■ EXERCISE GOAL:
Below are the entries to work from; restate word for word the portion that opens with the line containing "exact hshape" and closes with the line containing "byte step -/", keeping both.

════════════════

-- ==== Sys2Proof/Laws/PerInstr.lean ====
section
/-! SUPPORT. Statements about every instruction as syntax, one lemma for each constructor. -/

namespace Sys2Proof.Laws.EncodedSize

/-- The number of bytes of an instruction (30_encoding.md R70): 10 for a frame, two more than its data for a track block. -/
def size : Instr → Nat
  | .stat _ _ _ => 10
  | .read _ _ _ => 10
  | .writ _ _ _ => 10
  | .statResp _ => 10
  | .writRdy _ => 10
  | .wsta _ => 10
  | .track bytes => bytes.length + 2
  | .data payload _ => payload.length + 2

def Statement (i : Instr) : Prop := (encode i).length = size i

theorem stat (sel hl : BitVec 8) (trk : U16) : Statement (.stat sel hl trk) := rfl

theorem read (drv : BitVec 4) (trk : BitVec 12) (len : U16) : Statement (.read drv trk len) := rfl

theorem writ (drv : BitVec 4) (trk : BitVec 12) (len : U16) : Statement (.writ drv trk len) := rfl

theorem statResp (map : U16) : Statement (.statResp map) := rfl

theorem writRdy (r : Readiness) : Statement (.writRdy r) := rfl

theorem wsta (o : WstaCode) : Statement (.wsta o) := rfl

theorem track (bytes : List Byte) : Statement (.track bytes) := length_makeTrack bytes

theorem data (payload : List Byte) (k : U16) : Statement (.data payload k) := by simp [Statement, encode, size]

end Sys2Proof.Laws.EncodedSize
end

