theorem checksum_le16 (v : U16) :
    checksum (le16 v) = (v.extractLsb' 0 8).zeroExtend 16 + (v.extractLsb' 8 8).zeroExtend 16 := by
  simp [le16, checksum_cons, checksum_nil]

end Sys2Proof

namespace Sys2Proof.Machine

open Sys2Proof.Claims

/-- R78, R79: the bytes of a STAT response. Its checksum is 0x013C, the sum of the tag and the code, and the two bytes of the
map. -/
theorem encode_statResp (map : U16) : encode (.statResp map) = statResponse map := by
  have hhead : checksum (tagSTAT ++ le16 0x0000) = 0x013C := by decide
  rw [encode, makeFrame, makeTrack, checksum_append, hhead, checksum_le16, ← BitVec.add_assoc]
  rfl

/-- R77: the head bit is set by every value but zero. -/
theorem headBit_eq (hl : BitVec 8) : headBit hl = decide (hl ≠ 0) := by
  rw [headBit, Bool.eq_iff_iff, bne_iff_ne, decide_eq_true_iff]

/-- R127 and R30 together: the selection of drive `d`, and then its new `curTrack`. -/
theorem selected_select_setCurTrack (d : Nat) (h : Bool) (t : U16) (s : State) :
    Selected s.dt d h (withTrack t) ((s.select d h).setCurTrack d t).dt := by
  refine ⟨by simp, fun j hj => ?_⟩
  change ((s.select d h).setCurTrack d t).slot j = _
  rw [slot_setCurTrack, slot_select]
  by_cases hjd : j = d
  · subst hjd
    simp [hj, withTrack, State.slot]
  · simp [hjd, Ne.symm hjd, clearFlags, State.slot]

/-- R152: a valid index passes the check of R126. -/
theorem statUpdate_of_lt {sel : BitVec 8} {s : State} (hl : BitVec 8) (trk : U16) (h : sel.toNat < s.params.nDrives) :
    statUpdate sel hl trk s = (s.select sel.toNat (headBit hl)).setCurTrack sel.toNat trk :=
  if_pos (decide_eq_true h)

/-- R154: bit `i` of the map that a STAT reads after its update. -/
theorem getLsbD_mountMap_statUpdate (sel hl : BitVec 8) (trk : U16) (s : State) {i : Nat} (hi : i < 16) :
    (statUpdate sel hl trk s).mountMap.getLsbD i =
      (decide (i < s.params.nDrives) && ((statUpdate sel hl trk s).slot i).mounted) := by
  rw [getLsbD_mountMap _ hi, statUpdate_params]

/-- R33: the statements' next value of a counter is the model's. -/
theorem inc_eq (s : State) (n : Nat) : inc s n = ctrInc s.params n := rfl

/-- R154: a STAT response is one row at the end of the transmit stream, and Finish. -/
theorem answerStat_eq (map : U16) (s : State) :
    answerStat map s = { s with tx := s.tx ++ statResponse map, fbCnt := 0, engState := .awaitFrame } := by
  rw [answerStat, encode_statResp]
  rfl

/-- Settles O14: the update selects the drive and sets its `curTrack`, the map is read from the updated table, and the
response and Finish give the rest of the state. -/
theorem statUpdatesAndAnswers : Obligations.StatUpdatesAndAnswers := by
  intro s sel hl trk _ hsel
  have hupdate : statUpdate sel hl trk s.bumpStat =
      (s.bumpStat.select sel.toNat (headBit hl)).setCurTrack sel.toNat trk := statUpdate_of_lt hl trk hsel
  refine ⟨(statUpdate sel hl trk s.bumpStat).dt, (statUpdate sel hl trk s.bumpStat).mountMap, ?_,
    fun i hi => getLsbD_mountMap_statUpdate sel hl trk s.bumpStat hi, ?_⟩
  · rw [hupdate, ← headBit_eq]
    exact selected_select_setCurTrack sel.toNat (headBit hl) trk s.bumpStat
  · rw [exec, execStat, answerStat_eq, hupdate]
    simp [inc_eq]

end Sys2Proof.Machine
end

section
/-! PROOF. The engine's turn (41_dispatcher.md R120; 60_exceptions.md R240), and its payload byte step (44_writ.md R185). -/

namespace Sys2Proof.Machine

open Sys2Proof.Claims

/-! ## A step that is the engine's -/

theorem heldDue_eq_false {s : State} (h : ¬(s.opPend.isSome = true ∧ s.engState = .awaitFrame)) :
    s.heldDue = false := by
  simpa [State.heldDue] using h

/-- The state whose turn it is differs from the state only in its list of turns. -/
theorem eq_with_turns_of_engineTurn {s u : State} (h : EngineTurn s u) : ∃ ts, u = { s with turns := ts } := by
  obtain ⟨⟨-, rfl⟩ | ⟨rest, -, rfl⟩, -, -⟩ := h
  · exact ⟨u.turns, rfl⟩
  · exact ⟨rest, rfl⟩

/-- R240: the turn is the engine's whether the list of turns is empty or says so. -/
theorem takeTurn_of_engineTurn {s u : State} (h : EngineTurn s u) : takeTurn s = (.engine, u) := by
  obtain ⟨hturns, hheld, -⟩ := h
  have hdue : s.heldDue = false := heldDue_eq_false hheld
  obtain ⟨hnil, rfl⟩ | ⟨rest, hcons, rfl⟩ := hturns
  · simp [takeTurn, hnil, hdue]
  · simp [takeTurn, hcons, hdue]

theorem shapeFault_of_engineTurn {s u : State} (h : EngineTurn s u) : u.shapeFault = none := by
  have ⟨_, _, hshape⟩ := h
  obtain ⟨ts, rfl⟩ := eq_with_turns_of_engineTurn h
  exact hshape

/-- R240: a step on the engine's turn is the engine's one step. -/
theorem step_of_engineTurn {s u : State} (h : EngineTurn s u) : step s = engineTurn u := by
  rw [step, takeTurn_of_engineTurn h, runTurn, if_neg Event.noConfusion, shapeFault_of_engineTurn h]
  rfl

/-! ## The payload byte step -/

/-- R120: in WRIT_PAYLOAD the engine takes a payload byte. -/
theorem engineTurn_of_writPayload {s : State} (hlink : s.linkOpen = true) (hstate : s.engState = .writPayload) :
    engineTurn s = .next (takePayloadByte s) := by
  rw [engineTurn, if_pos hlink, hstate]

/-- R24, R181, R185: while the payload is incomplete, TB has room for its next byte. -/
theorem tbCnt_lt_length_tb {s : State} (hshape : s.shapeFault = none) (hstate : s.engState = .writPayload) :
    s.tbCnt < s.tb.length := by
  obtain ⟨-, htb, -, hcount, hlatch, -, -⟩ := shapeFault_eq_none.1 hshape
  have hcnt : s.tbCnt < s.cmdLen.toNat + 2 := by simpa [payloadCountOK, hstate] using hcount
  have hlen : s.cmdLen.toNat ≤ s.params.maxTrackLen := by
    simp only [latchOK, hstate, Bool.and_eq_true, decide_eq_true_eq] at hlatch
    exact hlatch.2
  omega

/-- A step on the engine's turn in WRIT_PAYLOAD takes a payload byte. -/
theorem step_of_engineNext_writPayload {s u : State} (h : EngineNext s u) (hstate : s.engState = .writPayload) :
    step s = .next (takePayloadByte u) := by
  obtain ⟨hturn, hlink⟩ := h
  rw [step_of_engineTurn hturn]
  obtain ⟨ts, rfl⟩ := eq_with_turns_of_engineTurn hturn
  exact engineTurn_of_writPayload hlink hstate

theorem takePayloadByte_of_rx_nil {s : State} (hrx : s.rx = []) : takePayloadByte s = s := by
  rw [takePayloadByte, hrx]

/-- R185: the byte goes to index TB_CNT of TB, which keeps its other bytes, and the last one ends the payload. -/
theorem takePayloadByte_of_rx_cons {s : State} {x : Byte} {rest : List Byte} (hshape : s.shapeFault = none)
    (hstate : s.engState = .writPayload) (hrx : s.rx = x :: rest) :
    takePayloadByte s = { s with
      rx := rest, tb := s.tb.take s.tbCnt ++ x :: s.tb.drop (s.tbCnt + 1), tbCnt := s.tbCnt + 1
      engState := if s.tbCnt = s.cmdLen.toNat + 1 then .writCommit else .writPayload } := by
  have htb : s.tb.set s.tbCnt x = s.tb.take s.tbCnt ++ x :: s.tb.drop (s.tbCnt + 1) :=
    List.set_eq_take_cons_drop x (tbCnt_lt_length_tb hshape hstate)
  have hlast : s.tbCnt + 1 = s.cmdLen.toNat + 2 ↔ s.tbCnt = s.cmdLen.toNat + 1 := by omega
  simp only [takePayloadByte, hrx, htb, hlast, hstate]

/-- Settles O13: the step takes a payload byte of the state whose turn it is, and that differs from the state only in its
list of turns. -/
theorem payloadByteStep : Obligations.PayloadByteStep := by
  intro s u hnext hstate
  have hshape : u.shapeFault = none := shapeFault_of_engineTurn hnext.1
  rw [step_of_engineNext_writPayload hnext hstate]
  obtain ⟨ts, rfl⟩ := eq_with_turns_of_engineTurn hnext.1
  exact ⟨fun hrx => congrArg Host.Outcome.next (takePayloadByte_of_rx_nil hrx),
    fun _ _ hrx => congrArg Host.Outcome.next (takePayloadByte_of_rx_cons hshape hstate hrx)⟩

════════════════

■ RESPONSE BELOW:
  exact hshape

/-- R240: a step on the engine's turn is the engine's one step. -/
theorem step_of_engineTurn {s u : State} (h : EngineTurn s u) : step s = engineTurn u := by
  rw [step, takeTurn_of_engineTurn h, runTurn, if_neg Event.noConfusion, shapeFault_of_engineTurn h]
  rfl

/-! ## The payload byte step -/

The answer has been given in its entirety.